> YOUR OBJECTIVE
What lines below contain the word "none"? Please pull each one out.

[Saved entries]
▼

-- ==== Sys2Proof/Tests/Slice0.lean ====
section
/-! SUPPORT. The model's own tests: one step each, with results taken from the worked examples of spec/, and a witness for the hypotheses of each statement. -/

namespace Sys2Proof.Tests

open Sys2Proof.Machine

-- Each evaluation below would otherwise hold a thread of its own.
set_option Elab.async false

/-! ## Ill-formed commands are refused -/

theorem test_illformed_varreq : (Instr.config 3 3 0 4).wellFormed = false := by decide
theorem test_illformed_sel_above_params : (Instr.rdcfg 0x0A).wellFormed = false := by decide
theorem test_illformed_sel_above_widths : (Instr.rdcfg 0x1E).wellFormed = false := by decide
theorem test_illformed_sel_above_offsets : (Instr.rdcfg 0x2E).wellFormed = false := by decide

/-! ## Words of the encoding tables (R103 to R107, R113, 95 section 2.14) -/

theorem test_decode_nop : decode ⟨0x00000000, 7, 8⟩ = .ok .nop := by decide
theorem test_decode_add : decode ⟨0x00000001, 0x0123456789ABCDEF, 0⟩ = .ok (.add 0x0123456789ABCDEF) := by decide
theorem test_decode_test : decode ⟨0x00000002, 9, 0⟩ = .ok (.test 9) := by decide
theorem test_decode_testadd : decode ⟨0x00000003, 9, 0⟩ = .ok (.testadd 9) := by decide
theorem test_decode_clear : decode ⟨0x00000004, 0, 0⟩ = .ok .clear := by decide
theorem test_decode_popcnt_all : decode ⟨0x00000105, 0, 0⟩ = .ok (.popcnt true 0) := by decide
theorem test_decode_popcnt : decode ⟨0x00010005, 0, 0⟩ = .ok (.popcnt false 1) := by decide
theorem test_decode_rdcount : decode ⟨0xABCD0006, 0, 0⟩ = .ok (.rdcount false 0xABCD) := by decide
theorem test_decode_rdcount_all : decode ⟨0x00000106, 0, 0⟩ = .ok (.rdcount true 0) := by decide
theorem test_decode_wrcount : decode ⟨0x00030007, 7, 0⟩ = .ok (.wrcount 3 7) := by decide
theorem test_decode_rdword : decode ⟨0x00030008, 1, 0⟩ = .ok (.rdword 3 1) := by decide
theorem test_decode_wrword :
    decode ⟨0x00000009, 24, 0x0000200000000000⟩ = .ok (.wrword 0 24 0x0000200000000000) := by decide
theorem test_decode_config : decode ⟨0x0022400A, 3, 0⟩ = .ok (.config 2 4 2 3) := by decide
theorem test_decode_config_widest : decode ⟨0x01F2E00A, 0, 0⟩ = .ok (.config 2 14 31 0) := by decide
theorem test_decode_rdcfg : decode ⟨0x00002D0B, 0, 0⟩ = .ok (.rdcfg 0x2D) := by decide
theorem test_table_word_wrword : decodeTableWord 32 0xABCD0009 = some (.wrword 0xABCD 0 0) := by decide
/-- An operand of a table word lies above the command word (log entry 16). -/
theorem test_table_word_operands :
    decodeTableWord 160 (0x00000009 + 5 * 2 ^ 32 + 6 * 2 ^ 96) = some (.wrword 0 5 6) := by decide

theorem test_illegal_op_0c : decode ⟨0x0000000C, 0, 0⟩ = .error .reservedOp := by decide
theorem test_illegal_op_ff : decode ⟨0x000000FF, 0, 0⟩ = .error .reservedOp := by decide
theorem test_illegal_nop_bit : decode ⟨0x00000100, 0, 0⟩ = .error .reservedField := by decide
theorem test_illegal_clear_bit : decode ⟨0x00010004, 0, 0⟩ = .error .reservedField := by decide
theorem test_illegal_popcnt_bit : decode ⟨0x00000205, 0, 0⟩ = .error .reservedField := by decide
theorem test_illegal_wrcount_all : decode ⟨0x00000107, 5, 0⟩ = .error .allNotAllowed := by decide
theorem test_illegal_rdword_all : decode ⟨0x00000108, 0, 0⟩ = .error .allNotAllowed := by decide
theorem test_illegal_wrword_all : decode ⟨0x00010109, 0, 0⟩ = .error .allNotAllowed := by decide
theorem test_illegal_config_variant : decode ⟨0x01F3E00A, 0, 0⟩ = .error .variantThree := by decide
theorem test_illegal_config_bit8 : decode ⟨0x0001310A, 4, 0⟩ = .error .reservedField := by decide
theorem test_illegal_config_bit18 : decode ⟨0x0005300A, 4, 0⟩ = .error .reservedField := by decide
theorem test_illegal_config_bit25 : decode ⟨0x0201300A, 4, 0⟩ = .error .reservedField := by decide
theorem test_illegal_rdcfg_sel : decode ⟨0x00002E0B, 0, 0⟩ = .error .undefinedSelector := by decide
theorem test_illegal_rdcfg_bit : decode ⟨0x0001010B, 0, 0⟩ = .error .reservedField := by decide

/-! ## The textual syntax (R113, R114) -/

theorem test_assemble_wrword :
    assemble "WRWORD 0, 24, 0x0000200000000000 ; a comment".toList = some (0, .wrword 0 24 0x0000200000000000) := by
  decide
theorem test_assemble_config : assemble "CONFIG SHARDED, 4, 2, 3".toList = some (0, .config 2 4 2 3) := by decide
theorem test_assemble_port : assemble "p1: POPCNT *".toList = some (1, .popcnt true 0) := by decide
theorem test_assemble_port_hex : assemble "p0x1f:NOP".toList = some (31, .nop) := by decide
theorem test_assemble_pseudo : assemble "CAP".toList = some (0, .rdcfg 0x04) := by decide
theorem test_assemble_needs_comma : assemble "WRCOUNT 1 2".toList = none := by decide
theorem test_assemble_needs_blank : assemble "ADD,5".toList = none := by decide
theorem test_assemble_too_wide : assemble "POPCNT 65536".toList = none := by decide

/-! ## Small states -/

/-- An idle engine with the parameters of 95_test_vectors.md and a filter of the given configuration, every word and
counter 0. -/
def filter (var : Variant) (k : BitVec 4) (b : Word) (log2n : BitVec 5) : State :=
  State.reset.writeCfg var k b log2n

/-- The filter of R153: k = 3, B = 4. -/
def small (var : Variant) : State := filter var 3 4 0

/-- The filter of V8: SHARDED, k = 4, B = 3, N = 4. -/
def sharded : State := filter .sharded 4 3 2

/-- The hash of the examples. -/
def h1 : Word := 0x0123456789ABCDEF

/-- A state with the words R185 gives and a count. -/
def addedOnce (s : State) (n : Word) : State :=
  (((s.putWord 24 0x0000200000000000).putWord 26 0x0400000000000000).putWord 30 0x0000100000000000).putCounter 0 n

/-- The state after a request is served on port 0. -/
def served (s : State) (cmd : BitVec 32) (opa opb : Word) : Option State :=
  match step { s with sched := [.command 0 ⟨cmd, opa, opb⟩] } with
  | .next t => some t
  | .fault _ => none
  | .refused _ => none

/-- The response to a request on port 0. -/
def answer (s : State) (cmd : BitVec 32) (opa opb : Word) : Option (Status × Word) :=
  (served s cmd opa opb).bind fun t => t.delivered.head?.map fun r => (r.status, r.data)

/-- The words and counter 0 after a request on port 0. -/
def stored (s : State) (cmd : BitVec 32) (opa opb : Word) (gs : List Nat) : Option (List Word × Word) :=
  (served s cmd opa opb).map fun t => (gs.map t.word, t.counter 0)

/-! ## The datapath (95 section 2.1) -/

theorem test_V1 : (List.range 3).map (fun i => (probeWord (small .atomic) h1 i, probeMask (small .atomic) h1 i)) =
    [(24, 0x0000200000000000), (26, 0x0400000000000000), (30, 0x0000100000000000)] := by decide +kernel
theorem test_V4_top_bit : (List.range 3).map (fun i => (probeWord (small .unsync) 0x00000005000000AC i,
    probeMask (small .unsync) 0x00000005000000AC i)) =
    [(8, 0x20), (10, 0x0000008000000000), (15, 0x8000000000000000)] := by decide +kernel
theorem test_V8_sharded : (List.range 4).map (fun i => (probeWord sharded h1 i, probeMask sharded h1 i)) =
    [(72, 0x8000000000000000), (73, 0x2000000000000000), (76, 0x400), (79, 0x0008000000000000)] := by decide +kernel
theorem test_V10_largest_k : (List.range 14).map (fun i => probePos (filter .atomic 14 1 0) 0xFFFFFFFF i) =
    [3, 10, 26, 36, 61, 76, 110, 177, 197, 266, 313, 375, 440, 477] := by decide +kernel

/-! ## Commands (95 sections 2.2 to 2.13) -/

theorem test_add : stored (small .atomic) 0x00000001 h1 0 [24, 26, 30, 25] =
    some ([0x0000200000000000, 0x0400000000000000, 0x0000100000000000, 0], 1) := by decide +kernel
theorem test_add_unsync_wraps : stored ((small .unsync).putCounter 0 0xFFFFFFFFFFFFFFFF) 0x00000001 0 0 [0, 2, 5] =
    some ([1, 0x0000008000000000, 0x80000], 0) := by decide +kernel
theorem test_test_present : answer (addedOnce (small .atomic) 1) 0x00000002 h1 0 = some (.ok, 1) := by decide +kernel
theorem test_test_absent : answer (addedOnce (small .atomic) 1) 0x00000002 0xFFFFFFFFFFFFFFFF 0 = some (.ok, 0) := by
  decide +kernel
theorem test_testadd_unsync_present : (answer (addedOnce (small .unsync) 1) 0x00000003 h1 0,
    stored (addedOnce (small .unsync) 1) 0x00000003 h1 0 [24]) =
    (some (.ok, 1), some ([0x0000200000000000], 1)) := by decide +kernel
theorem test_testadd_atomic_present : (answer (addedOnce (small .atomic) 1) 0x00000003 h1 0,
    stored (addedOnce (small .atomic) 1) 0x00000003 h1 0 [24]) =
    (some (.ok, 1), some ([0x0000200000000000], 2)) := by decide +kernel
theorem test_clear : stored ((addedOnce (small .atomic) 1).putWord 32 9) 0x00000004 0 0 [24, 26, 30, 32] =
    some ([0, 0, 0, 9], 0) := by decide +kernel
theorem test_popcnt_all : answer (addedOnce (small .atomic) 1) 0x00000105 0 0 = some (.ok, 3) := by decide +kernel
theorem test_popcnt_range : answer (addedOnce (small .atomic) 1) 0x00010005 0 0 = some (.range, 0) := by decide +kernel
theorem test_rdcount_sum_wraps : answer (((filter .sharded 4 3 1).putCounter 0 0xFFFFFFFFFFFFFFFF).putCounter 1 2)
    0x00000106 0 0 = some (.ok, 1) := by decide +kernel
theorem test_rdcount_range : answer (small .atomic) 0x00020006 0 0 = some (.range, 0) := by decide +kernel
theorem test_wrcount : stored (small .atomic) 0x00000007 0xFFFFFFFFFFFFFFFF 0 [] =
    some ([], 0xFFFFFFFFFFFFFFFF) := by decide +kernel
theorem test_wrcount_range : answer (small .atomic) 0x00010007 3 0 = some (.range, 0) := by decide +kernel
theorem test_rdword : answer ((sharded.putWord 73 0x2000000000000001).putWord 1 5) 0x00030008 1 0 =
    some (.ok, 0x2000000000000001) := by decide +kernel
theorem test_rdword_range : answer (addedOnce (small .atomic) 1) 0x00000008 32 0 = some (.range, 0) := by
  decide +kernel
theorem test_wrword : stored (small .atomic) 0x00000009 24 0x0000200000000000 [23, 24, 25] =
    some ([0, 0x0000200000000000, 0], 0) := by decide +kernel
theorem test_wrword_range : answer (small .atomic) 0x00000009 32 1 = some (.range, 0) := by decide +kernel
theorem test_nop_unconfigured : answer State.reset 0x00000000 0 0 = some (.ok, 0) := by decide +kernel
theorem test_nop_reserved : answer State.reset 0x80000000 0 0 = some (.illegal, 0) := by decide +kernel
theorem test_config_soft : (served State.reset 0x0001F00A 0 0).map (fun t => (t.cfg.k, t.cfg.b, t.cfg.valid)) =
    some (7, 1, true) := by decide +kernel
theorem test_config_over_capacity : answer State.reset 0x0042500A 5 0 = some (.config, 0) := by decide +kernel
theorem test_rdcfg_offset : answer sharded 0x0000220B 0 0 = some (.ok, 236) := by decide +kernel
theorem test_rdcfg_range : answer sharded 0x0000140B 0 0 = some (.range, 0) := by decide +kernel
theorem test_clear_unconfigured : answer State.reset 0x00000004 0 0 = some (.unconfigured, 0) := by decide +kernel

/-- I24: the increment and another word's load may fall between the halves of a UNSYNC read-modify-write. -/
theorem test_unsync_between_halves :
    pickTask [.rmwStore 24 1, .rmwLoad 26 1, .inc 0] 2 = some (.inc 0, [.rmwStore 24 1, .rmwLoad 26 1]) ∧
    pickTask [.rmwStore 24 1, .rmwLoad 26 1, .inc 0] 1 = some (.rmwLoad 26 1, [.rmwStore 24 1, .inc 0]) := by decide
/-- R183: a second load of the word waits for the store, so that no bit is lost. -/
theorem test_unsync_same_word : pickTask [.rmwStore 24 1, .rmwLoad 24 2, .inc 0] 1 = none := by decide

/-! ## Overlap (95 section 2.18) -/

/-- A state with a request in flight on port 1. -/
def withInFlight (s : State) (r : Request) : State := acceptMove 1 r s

▲
▼

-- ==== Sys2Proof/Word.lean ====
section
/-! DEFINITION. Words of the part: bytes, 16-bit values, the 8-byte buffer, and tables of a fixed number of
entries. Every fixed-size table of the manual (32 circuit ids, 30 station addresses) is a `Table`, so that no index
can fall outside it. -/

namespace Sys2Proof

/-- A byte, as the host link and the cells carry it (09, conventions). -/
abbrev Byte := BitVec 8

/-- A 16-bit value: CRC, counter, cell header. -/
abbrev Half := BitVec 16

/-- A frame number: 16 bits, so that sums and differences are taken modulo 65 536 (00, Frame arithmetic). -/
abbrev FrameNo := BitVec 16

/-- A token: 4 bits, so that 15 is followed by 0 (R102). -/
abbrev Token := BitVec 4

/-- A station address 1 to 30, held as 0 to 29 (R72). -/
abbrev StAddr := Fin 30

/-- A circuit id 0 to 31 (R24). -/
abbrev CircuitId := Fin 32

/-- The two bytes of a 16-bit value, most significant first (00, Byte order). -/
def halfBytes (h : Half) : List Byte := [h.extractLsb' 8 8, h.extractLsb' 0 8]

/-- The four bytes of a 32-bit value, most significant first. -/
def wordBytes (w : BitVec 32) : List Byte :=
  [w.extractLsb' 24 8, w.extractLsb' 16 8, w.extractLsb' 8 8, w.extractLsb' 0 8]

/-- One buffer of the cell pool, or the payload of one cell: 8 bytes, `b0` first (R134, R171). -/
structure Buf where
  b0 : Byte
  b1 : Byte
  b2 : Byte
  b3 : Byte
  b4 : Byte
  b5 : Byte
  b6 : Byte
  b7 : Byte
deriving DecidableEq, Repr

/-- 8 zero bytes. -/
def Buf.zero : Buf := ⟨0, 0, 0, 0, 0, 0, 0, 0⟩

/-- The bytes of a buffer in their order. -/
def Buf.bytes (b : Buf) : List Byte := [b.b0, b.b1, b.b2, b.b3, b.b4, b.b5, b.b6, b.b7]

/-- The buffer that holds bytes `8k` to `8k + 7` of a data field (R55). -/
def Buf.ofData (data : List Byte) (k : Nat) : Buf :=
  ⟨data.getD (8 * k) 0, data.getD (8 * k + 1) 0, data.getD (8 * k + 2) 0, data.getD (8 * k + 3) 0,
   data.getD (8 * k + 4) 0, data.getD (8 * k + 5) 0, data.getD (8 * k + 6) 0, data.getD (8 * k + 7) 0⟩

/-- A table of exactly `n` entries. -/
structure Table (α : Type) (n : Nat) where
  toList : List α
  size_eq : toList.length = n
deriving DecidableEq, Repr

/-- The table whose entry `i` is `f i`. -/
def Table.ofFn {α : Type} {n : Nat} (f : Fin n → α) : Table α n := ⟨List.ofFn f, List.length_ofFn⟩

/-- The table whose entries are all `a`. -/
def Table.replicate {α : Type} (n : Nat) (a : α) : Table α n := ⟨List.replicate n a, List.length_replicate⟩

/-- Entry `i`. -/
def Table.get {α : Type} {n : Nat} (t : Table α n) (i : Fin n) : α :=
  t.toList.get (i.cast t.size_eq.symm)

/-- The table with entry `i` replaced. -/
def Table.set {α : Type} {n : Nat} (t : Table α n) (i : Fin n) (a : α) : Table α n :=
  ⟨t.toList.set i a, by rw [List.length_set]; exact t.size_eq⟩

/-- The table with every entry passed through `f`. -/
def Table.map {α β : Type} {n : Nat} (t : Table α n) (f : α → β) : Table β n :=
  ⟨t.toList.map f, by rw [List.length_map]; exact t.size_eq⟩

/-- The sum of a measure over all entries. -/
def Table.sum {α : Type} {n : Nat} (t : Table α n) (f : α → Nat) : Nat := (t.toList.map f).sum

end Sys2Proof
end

▲

> SOLUTION TO THE EXERCISE
theorem test_assemble_needs_comma : assemble "WRCOUNT 1 2".toList = none := by decide
theorem test_assemble_needs_blank : assemble "ADD,5".toList = none := by decide
theorem test_assemble_too_wide : assemble "POPCNT 65536".toList = none := by decide
  | .fault _ => none
  | .refused _ => none
theorem test_unsync_same_word : pickTask [.rmwStore 24 1, .rmwLoad 24 2, .inc 0] 1 = none := by decide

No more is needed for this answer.